Au 1er janvier 1850, une assurance serait formée entre tous, sans distinction de sexe ni de fortune , depuis l’âge, de 20 ans jusqu’à celui de 53 ans. Elle prendrait le titre de Caisse nationale de retraite ; elle serait alimentée par les versemens des sociétaires (15 à 16 millions), compris entre ces deux âges.
Le minimum des versemens serait de 0,75 c. par mois et exigible pour tous les sociétaires.
Le maximum serait de 1 fr. 25 c. par mois et volontaire.
Les versemens des simples soldats, marins, etc., jusqu’au grade de sous-officier, seraient faits par l’Etat pendant le temps du service et les trois mois qui suivraient la libération. […] 

Les percepteurs recevraient les versemens qui seraient assimilés aux autres impôts quant à la responsabilité des propriétaires pour leurs locataires. Toutes les personnes qui emploieraient des travailleurs, seraient tenus envers le percepteur pour les versemens d’un temps antérieur qui serait déterminé.
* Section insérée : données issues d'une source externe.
/-! ## discardPage -/

@[simp] theorem State.discardPage_regs (p : Nat) : (s.discardPage p).regs = s.regs := rfl
@[simp] theorem State.discardPage_mem (p : Nat) : (s.discardPage p).mem = s.mem := rfl
@[simp] theorem State.discardPage_tly (p : Nat) : (s.discardPage p).tly = s.tly := rfl
@[simp] theorem State.discardPage_events (p : Nat) : (s.discardPage p).events = s.events := rfl
@[simp] theorem State.discardPage_rings (p : Nat) : (s.discardPage p).rings = s.rings := rfl
@[simp] theorem State.discardPage_vectors (p : Nat) : (s.discardPage p).vectors = s.vectors := rfl
@[simp] theorem State.discardPage_harts (p : Nat) : (s.discardPage p).harts = s.harts := rfl
@[simp] theorem State.discardPage_clu (p : Nat) : (s.discardPage p).clu = s.clu := rfl
@[simp] theorem State.discardPage_upd (p : Nat) : (s.discardPage p).upd = s.upd := rfl
@[simp] theorem State.discardPage_seq (p : Nat) : (s.discardPage p).seq = s.seq := rfl
@[simp] theorem State.discardPage_kv (p : Nat) : (s.discardPage p).kv = s.kv := rfl
@[simp] theorem State.discardPage_weave (p : Nat) : (s.discardPage p).weave = s.weave := rfl
@[simp] theorem State.discardPage_span (p : Nat) : (s.discardPage p).span = s.span := rfl
@[simp] theorem State.discardPage_flt (p : Nat) : (s.discardPage p).flt = s.flt := rfl
@[simp] theorem State.discardPage_health (p : Nat) : (s.discardPage p).health = s.health := rfl
@[simp] theorem State.discardPage_fh (p : Nat) : (s.discardPage p).fh = s.fh := rfl
@[simp] theorem State.discardPage_ctxRunning (p : Nat) : (s.discardPage p).ctxRunning = s.ctxRunning := rfl
@[simp] theorem State.discardPage_keelEvents (p : Nat) : (s.discardPage p).keelEvents = s.keelEvents := rfl
@[simp] theorem State.discardPage_meter (p : Nat) : (s.discardPage p).meter = s.meter := rfl
@[simp] theorem State.discardPage_cart (p : Nat) : (s.discardPage p).cart = s.cart := rfl
@[simp] theorem State.discardPage_sec (p : Nat) : (s.discardPage p).sec = s.sec := rfl
@[simp] theorem State.discardPage_pow (p : Nat) : (s.discardPage p).pow = s.pow := rfl
@[simp] theorem State.discardPage_chosor (p : Nat) : (s.discardPage p).chosor = s.chosor := rfl
@[simp] theorem State.discardPage_out (p : Nat) : (s.discardPage p).out = s.out := rfl
@[simp] theorem State.discardPage_freeCount (p : Nat) : (s.discardPage p).freeCount = s.freeCount := rfl
@[simp] theorem State.discardPage_pending (p : Nat) : (s.discardPage p).pending = s.pending := rfl
@[simp] theorem State.discardPage_rd (p : Nat) (reg : Reg) (copy : Nat) : (s.discardPage p).rd reg copy = s.rd reg copy := rfl

/-! ## setRunning -/

@[simp] theorem State.setRunning_regs (c k : Nat) : (s.setRunning c k).regs = s.regs := rfl
@[simp] theorem State.setRunning_cfg (c k : Nat) : (s.setRunning c k).cfg = s.cfg := rfl
@[simp] theorem State.setRunning_mem (c k : Nat) : (s.setRunning c k).mem = s.mem := rfl
@[simp] theorem State.setRunning_tly (c k : Nat) : (s.setRunning c k).tly = s.tly := rfl
@[simp] theorem State.setRunning_events (c k : Nat) : (s.setRunning c k).events = s.events := rfl
@[simp] theorem State.setRunning_rings (c k : Nat) : (s.setRunning c k).rings = s.rings := rfl
@[simp] theorem State.setRunning_vectors (c k : Nat) : (s.setRunning c k).vectors = s.vectors := rfl
@[simp] theorem State.setRunning_harts (c k : Nat) : (s.setRunning c k).harts = s.harts := rfl
@[simp] theorem State.setRunning_clu (c k : Nat) : (s.setRunning c k).clu = s.clu := rfl
@[simp] theorem State.setRunning_upd (c k : Nat) : (s.setRunning c k).upd = s.upd := rfl
@[simp] theorem State.setRunning_seq (c k : Nat) : (s.setRunning c k).seq = s.seq := rfl
@[simp] theorem State.setRunning_kv (c k : Nat) : (s.setRunning c k).kv = s.kv := rfl
@[simp] theorem State.setRunning_weave (c k : Nat) : (s.setRunning c k).weave = s.weave := rfl
@[simp] theorem State.setRunning_span (c k : Nat) : (s.setRunning c k).span = s.span := rfl
@[simp] theorem State.setRunning_flt (c k : Nat) : (s.setRunning c k).flt = s.flt := rfl
@[simp] theorem State.setRunning_health (c k : Nat) : (s.setRunning c k).health = s.health := rfl
@[simp] theorem State.setRunning_fh (c k : Nat) : (s.setRunning c k).fh = s.fh := rfl
@[simp] theorem State.setRunning_keelEvents (c k : Nat) : (s.setRunning c k).keelEvents = s.keelEvents := rfl
@[simp] theorem State.setRunning_meter (c k : Nat) : (s.setRunning c k).meter = s.meter := rfl
@[simp] theorem State.setRunning_cart (c k : Nat) : (s.setRunning c k).cart = s.cart := rfl
@[simp] theorem State.setRunning_sec (c k : Nat) : (s.setRunning c k).sec = s.sec := rfl
@[simp] theorem State.setRunning_pow (c k : Nat) : (s.setRunning c k).pow = s.pow := rfl
@[simp] theorem State.setRunning_chosor (c k : Nat) : (s.setRunning c k).chosor = s.chosor := rfl
@[simp] theorem State.setRunning_out (c k : Nat) : (s.setRunning c k).out = s.out := rfl
@[simp] theorem State.setRunning_freeCount (c k : Nat) : (s.setRunning c k).freeCount = s.freeCount := rfl
@[simp] theorem State.setRunning_pending (c k : Nat) : (s.setRunning c k).pending = s.pending := rfl
@[simp] theorem State.setRunning_rd (c k : Nat) (reg : Reg) (copy : Nat) : (s.setRunning c k).rd reg copy = s.rd reg copy := rfl

/-! ## clearNear -/

@[simp] theorem State.clearNear_regs (pa n : Nat) : (s.clearNear pa n).regs = s.regs := rfl
@[simp] theorem State.clearNear_cfg (pa n : Nat) : (s.clearNear pa n).cfg = s.cfg := rfl
@[simp] theorem State.clearNear_tly (pa n : Nat) : (s.clearNear pa n).tly = s.tly := rfl
@[simp] theorem State.clearNear_events (pa n : Nat) : (s.clearNear pa n).events = s.events := rfl
@[simp] theorem State.clearNear_rings (pa n : Nat) : (s.clearNear pa n).rings = s.rings := rfl
@[simp] theorem State.clearNear_vectors (pa n : Nat) : (s.clearNear pa n).vectors = s.vectors := rfl
@[simp] theorem State.clearNear_harts (pa n : Nat) : (s.clearNear pa n).harts = s.harts := rfl
@[simp] theorem State.clearNear_clu (pa n : Nat) : (s.clearNear pa n).clu = s.clu := rfl
@[simp] theorem State.clearNear_upd (pa n : Nat) : (s.clearNear pa n).upd = s.upd := rfl
@[simp] theorem State.clearNear_seq (pa n : Nat) : (s.clearNear pa n).seq = s.seq := rfl
@[simp] theorem State.clearNear_kv (pa n : Nat) : (s.clearNear pa n).kv = s.kv := rfl
@[simp] theorem State.clearNear_weave (pa n : Nat) : (s.clearNear pa n).weave = s.weave := rfl
@[simp] theorem State.clearNear_span (pa n : Nat) : (s.clearNear pa n).span = s.span := rfl
@[simp] theorem State.clearNear_flt (pa n : Nat) : (s.clearNear pa n).flt = s.flt := rfl
@[simp] theorem State.clearNear_health (pa n : Nat) : (s.clearNear pa n).health = s.health := rfl
@[simp] theorem State.clearNear_fh (pa n : Nat) : (s.clearNear pa n).fh = s.fh := rfl
@[simp] theorem State.clearNear_ctxRunning (pa n : Nat) : (s.clearNear pa n).ctxRunning = s.ctxRunning := rfl
@[simp] theorem State.clearNear_keelEvents (pa n : Nat) : (s.clearNear pa n).keelEvents = s.keelEvents := rfl
@[simp] theorem State.clearNear_meter (pa n : Nat) : (s.clearNear pa n).meter = s.meter := rfl
@[simp] theorem State.clearNear_cart (pa n : Nat) : (s.clearNear pa n).cart = s.cart := rfl
@[simp] theorem State.clearNear_sec (pa n : Nat) : (s.clearNear pa n).sec = s.sec := rfl
@[simp] theorem State.clearNear_pow (pa n : Nat) : (s.clearNear pa n).pow = s.pow := rfl
@[simp] theorem State.clearNear_chosor (pa n : Nat) : (s.clearNear pa n).chosor = s.chosor := rfl
@[simp] theorem State.clearNear_out (pa n : Nat) : (s.clearNear pa n).out = s.out := rfl
@[simp] theorem State.clearNear_freeCount (pa n : Nat) : (s.clearNear pa n).freeCount = s.freeCount := rfl
@[simp] theorem State.clearNear_pending (pa n : Nat) : (s.clearNear pa n).pending = s.pending := rfl
@[simp] theorem State.clearNear_rd (pa n : Nat) (reg : Reg) (copy : Nat) : (s.clearNear pa n).rd reg copy = s.rd reg copy := rfl

/-! ## setCluster -/

@[simp] theorem State.setCluster_regs (n : Nat) (c : Cluster) : (s.setCluster n c).regs = s.regs := rfl
@[simp] theorem State.setCluster_cfg (n : Nat) (c : Cluster) : (s.setCluster n c).cfg = s.cfg := rfl
@[simp] theorem State.setCluster_mem (n : Nat) (c : Cluster) : (s.setCluster n c).mem = s.mem := rfl
@[simp] theorem State.setCluster_tly (n : Nat) (c : Cluster) : (s.setCluster n c).tly = s.tly := rfl
@[simp] theorem State.setCluster_events (n : Nat) (c : Cluster) : (s.setCluster n c).events = s.events := rfl
@[simp] theorem State.setCluster_rings (n : Nat) (c : Cluster) : (s.setCluster n c).rings = s.rings := rfl
@[simp] theorem State.setCluster_vectors (n : Nat) (c : Cluster) : (s.setCluster n c).vectors = s.vectors := rfl
@[simp] theorem State.setCluster_harts (n : Nat) (c : Cluster) : (s.setCluster n c).harts = s.harts := rfl
@[simp] theorem State.setCluster_upd (n : Nat) (c : Cluster) : (s.setCluster n c).upd = s.upd := rfl
@[simp] theorem State.setCluster_seq (n : Nat) (c : Cluster) : (s.setCluster n c).seq = s.seq := rfl
@[simp] theorem State.setCluster_kv (n : Nat) (c : Cluster) : (s.setCluster n c).kv = s.kv := rfl
@[simp] theorem State.setCluster_weave (n : Nat) (c : Cluster) : (s.setCluster n c).weave = s.weave := rfl
@[simp] theorem State.setCluster_span (n : Nat) (c : Cluster) : (s.setCluster n c).span = s.span := rfl
@[simp] theorem State.setCluster_flt (n : Nat) (c : Cluster) : (s.setCluster n c).flt = s.flt := rfl
@[simp] theorem State.setCluster_health (n : Nat) (c : Cluster) : (s.setCluster n c).health = s.health := rfl
@[simp] theorem State.setCluster_fh (n : Nat) (c : Cluster) : (s.setCluster n c).fh = s.fh := rfl
@[simp] theorem State.setCluster_ctxRunning (n : Nat) (c : Cluster) : (s.setCluster n c).ctxRunning = s.ctxRunning := rfl
@[simp] theorem State.setCluster_keelEvents (n : Nat) (c : Cluster) : (s.setCluster n c).keelEvents = s.keelEvents := rfl
@[simp] theorem State.setCluster_meter (n : Nat) (c : Cluster) : (s.setCluster n c).meter = s.meter := rfl
@[simp] theorem State.setCluster_cart (n : Nat) (c : Cluster) : (s.setCluster n c).cart = s.cart := rfl
@[simp] theorem State.setCluster_sec (n : Nat) (c : Cluster) : (s.setCluster n c).sec = s.sec := rfl
@[simp] theorem State.setCluster_pow (n : Nat) (c : Cluster) : (s.setCluster n c).pow = s.pow := rfl
@[simp] theorem State.setCluster_chosor (n : Nat) (c : Cluster) : (s.setCluster n c).chosor = s.chosor := rfl
@[simp] theorem State.setCluster_out (n : Nat) (c : Cluster) : (s.setCluster n c).out = s.out := rfl
@[simp] theorem State.setCluster_freeCount (n : Nat) (c : Cluster) : (s.setCluster n c).freeCount = s.freeCount := rfl
@[simp] theorem State.setCluster_pending (n : Nat) (c : Cluster) : (s.setCluster n c).pending = s.pending := rfl
@[simp] theorem State.setCluster_rd (n : Nat) (c : Cluster) (reg : Reg) (copy : Nat) : (s.setCluster n c).rd reg copy = s.rd reg copy := rfl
L’âge pour la retraite serait fixé à 55 ans (excepté pendant les dix premières années, ce qui sera indiqué plus bas.)
Il y aurait, pour la retraite, un minimum et un maximum qui correspondraient au minimum et au maximum des versemens.
N’auraient aucun droit à la retraite les sociétaires qui, à cet âge, jouiraient d’une aisance assurée, ainsi que ceux qui recevraient, soit de l’Etat ou autrement, une pension ou un traitement quelconque dont le chiffre serait de …
Des établissement seraient formés dans lesquels les retraités qui le demanderaient seraient admis et où ils pourraient vivre avec le seul minimum de la retraite.
L’âge où devraient cesser les versemens et celui d’admission à la retraite seraient réglés pendant les dix premières années par les dispositions transitoires suivantes.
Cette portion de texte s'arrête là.